Collected data
"""

-- ==== Sys2Proof/Machine/Rays.lean ====
section
/-! DEFINITION. The ray units and the material evaluator (R336, R337, R372-R380, R445, R446): TRACE and MATEV, traversal, the
material step with its lookup in the Landing, and the records they write. -/
namespace Sys2Proof.Machine

/-! ## Descriptor and issue (R336, R337) -/

namespace EngOp
def rayBvh (o : EngOp) : Nat := bits (o.vals.getD 0 0) 55 0
def rayMtab (o : EngOp) : Nat := bits (o.vals.getD 1 0) 55 0
def rayIn (o : EngOp) (i : Nat) : Nat := bits (o.vals.getD 2 0) 55 0 + 64 * i
def rayOut (o : EngOp) (i : Nat) : Nat := bits (o.vals.getD 3 0) 55 0 + 64 * i
def raySort (o : EngOp) : Bool := (o.vals.getD 4 0).getLsbD 63
def rayAny (o : EngOp) : Bool := (o.vals.getD 4 0).getLsbD 62
def rayBounces (o : EngOp) : Nat := bits (o.vals.getD 4 0) 55 48
def rayCount (o : EngOp) : Nat := bits (o.vals.getD 4 0) 31 0
def raySeed (o : EngOp) : Word := .ofNat 32 (bits (o.vals.getD 5 0) 31 0)
end EngOp

/-- RAY_DESC on a descriptor's contents (R336). -/
def rayDescBad (ws : List DWord) : Bool :=
  let w := fun i => ws.getD i 0
  (List.range 4).any (fun i => bits (w i) 63 56 != 0 || bits (w i) 5 0 != 0)
    || bits (w 4) 61 56 != 0 || bits (w 4) 47 32 != 0 || bits (w 5) 63 32 != 0 || w 6 != 0 || w 7 != 0
    || decide (2 ^ 24 < bits (w 4) 31 0)

/-- The issue that TRACE and MATEV share, with the checks of R337 in their order. -/
def rayIssue (s : State) (c : Ctx) (kind : EngKind) (instr : Instr) (a : Operand) (tag : BitVec 6) : Out :=
  counted s c .cp <|
    let va := c.uni64 a
    let accs := (lanesOf c.act).map fun l => (l, va)
    guardTraps s c [c.regCheck [] [(a, 2)]] <|
      if !c.anyActive then .next (s.retire c c.w (some a) none)
      else if !s.engineFree c.b.core c.bi kind then .next s.notReady
      else guardTraps s c
        [c.tagCheck false tag.toNat, c.vaRange s false va 64, c.must (va % 64 == 0) Cause.rayDesc]
        (reach s c .load accs 64 <|
          let r := s.loadBytes c.b.core c.b.cls.val false ((span va 64).map fun x => s.locOf c .load x)
          let ws := (List.range 8).map (byteWord64 r.2.1)
          let len := 64 * bits (ws.getD 4 0) 31 0
          let inr := bits (ws.getD 2 0) 55 0
          let outr := bits (ws.getD 3 0) 55 0
          let ranges : List EngRange :=
            [⟨c.b.core, c.bi, false, false, inr, len⟩, ⟨c.b.core, c.bi, true, false, outr, len⟩]
          guardTraps s c [c.must (!r.2.2 && !rayDescBad ws) Cause.rayDesc] <|
            if !s.locksFit (realRanges ranges) then .next s.notReady
            else guardTraps s c
              [c.vaRange s false inr len, c.vaRange s false outr len, c.rangeCheck s ranges]
              (let req : EngReq :=
                { kind := kind, ctr := .cp, tag := tag.toNat, instr := instr, vals := ws, ranges := ranges, empty := len == 0 }
               .next ((r.1.enterEngine c req).retire c (c.engCounted r.1 req) (some a) none)))

/-- TRACE. -/
def execTrace (h : Hdr) (a : Operand) (tag : BitVec 6) (s : State) : Out :=
  issue s h fun c => rayIssue s c .ray (.trace h a tag) a tag

/-- MATEV. -/
def execMatev (h : Hdr) (a : Operand) (tag : BitVec 6) (s : State) : Out :=
  issue s h fun c => rayIssue s c .mat (.matev h a tag) a tag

"""

§ Aim of the exercise
An exact written copy of every entry is the required answer.

§ Reply to the task
-- ==== Sys2Proof/Machine/Rays.lean ====
section
/-! DEFINITION. The ray units and the material evaluator (R336, R337, R372-R380, R445, R446): TRACE and MATEV, traversal, the
material step with its lookup in the Landing, and the records they write. -/
namespace Sys2Proof.Machine

/-! ## Descriptor and issue (R336, R337) -/

namespace EngOp
def rayBvh (o : EngOp) : Nat := bits (o.vals.getD 0 0) 55 0
def rayMtab (o : EngOp) : Nat := bits (o.vals.getD 1 0) 55 0
def rayIn (o : EngOp) (i : Nat) : Nat := bits (o.vals.getD 2 0) 55 0 + 64 * i
def rayOut (o : EngOp) (i : Nat) : Nat := bits (o.vals.getD 3 0) 55 0 + 64 * i
def raySort (o : EngOp) : Bool := (o.vals.getD 4 0).getLsbD 63
def rayAny (o : EngOp) : Bool := (o.vals.getD 4 0).getLsbD 62
def rayBounces (o : EngOp) : Nat := bits (o.vals.getD 4 0) 55 48
def rayCount (o : EngOp) : Nat := bits (o.vals.getD 4 0) 31 0
def raySeed (o : EngOp) : Word := .ofNat 32 (bits (o.vals.getD 5 0) 31 0)
end EngOp

/-- RAY_DESC on a descriptor's contents (R336). -/
def rayDescBad (ws : List DWord) : Bool :=
  let w := fun i => ws.getD i 0
  (List.range 4).any (fun i => bits (w i) 63 56 != 0 || bits (w i) 5 0 != 0)
    || bits (w 4) 61 56 != 0 || bits (w 4) 47 32 != 0 || bits (w 5) 63 32 != 0 || w 6 != 0 || w 7 != 0
    || decide (2 ^ 24 < bits (w 4) 31 0)

/-- The issue that TRACE and MATEV share, with the checks of R337 in their order. -/
def rayIssue (s : State) (c : Ctx) (kind : EngKind) (instr : Instr) (a : Operand) (tag : BitVec 6) : Out :=
  counted s c .cp <|
    let va := c.uni64 a
    let accs := (lanesOf c.act).map fun l => (l, va)
    guardTraps s c [c.regCheck [] [(a, 2)]] <|
      if !c.anyActive then .next (s.retire c c.w (some a) none)
      else if !s.engineFree c.b.core c.bi kind then .next s.notReady
      else guardTraps s c
        [c.tagCheck false tag.toNat, c.vaRange s false va 64, c.must (va % 64 == 0) Cause.rayDesc]
        (reach s c .load accs 64 <|
          let r := s.loadBytes c.b.core c.b.cls.val false ((span va 64).map fun x => s.locOf c .load x)
          let ws := (List.range 8).map (byteWord64 r.2.1)
          let len := 64 * bits (ws.getD 4 0) 31 0
          let inr := bits (ws.getD 2 0) 55 0
          let outr := bits (ws.getD 3 0) 55 0
          let ranges : List EngRange :=
            [⟨c.b.core, c.bi, false, false, inr, len⟩, ⟨c.b.core, c.bi, true, false, outr, len⟩]
          guardTraps s c [c.must (!r.2.2 && !rayDescBad ws) Cause.rayDesc] <|
            if !s.locksFit (realRanges ranges) then .next s.notReady
            else guardTraps s c
              [c.vaRange s false inr len, c.vaRange s false outr len, c.rangeCheck s ranges]
              (let req : EngReq :=
                { kind := kind, ctr := .cp, tag := tag.toNat, instr := instr, vals := ws, ranges := ranges, empty := len == 0 }
               .next ((r.1.enterEngine c req).retire c (c.engCounted r.1 req) (some a) none)))

/-- TRACE. -/
def execTrace (h : Hdr) (a : Operand) (tag : BitVec 6) (s : State) : Out :=
  issue s h fun c => rayIssue s c .ray (.trace h a tag) a tag

/-- MATEV. -/
def execMatev (h : Hdr) (a : Operand) (tag : BitVec 6) (s : State) : Out :=
  issue s h fun c => rayIssue s c .mat (.matev h a tag) a tag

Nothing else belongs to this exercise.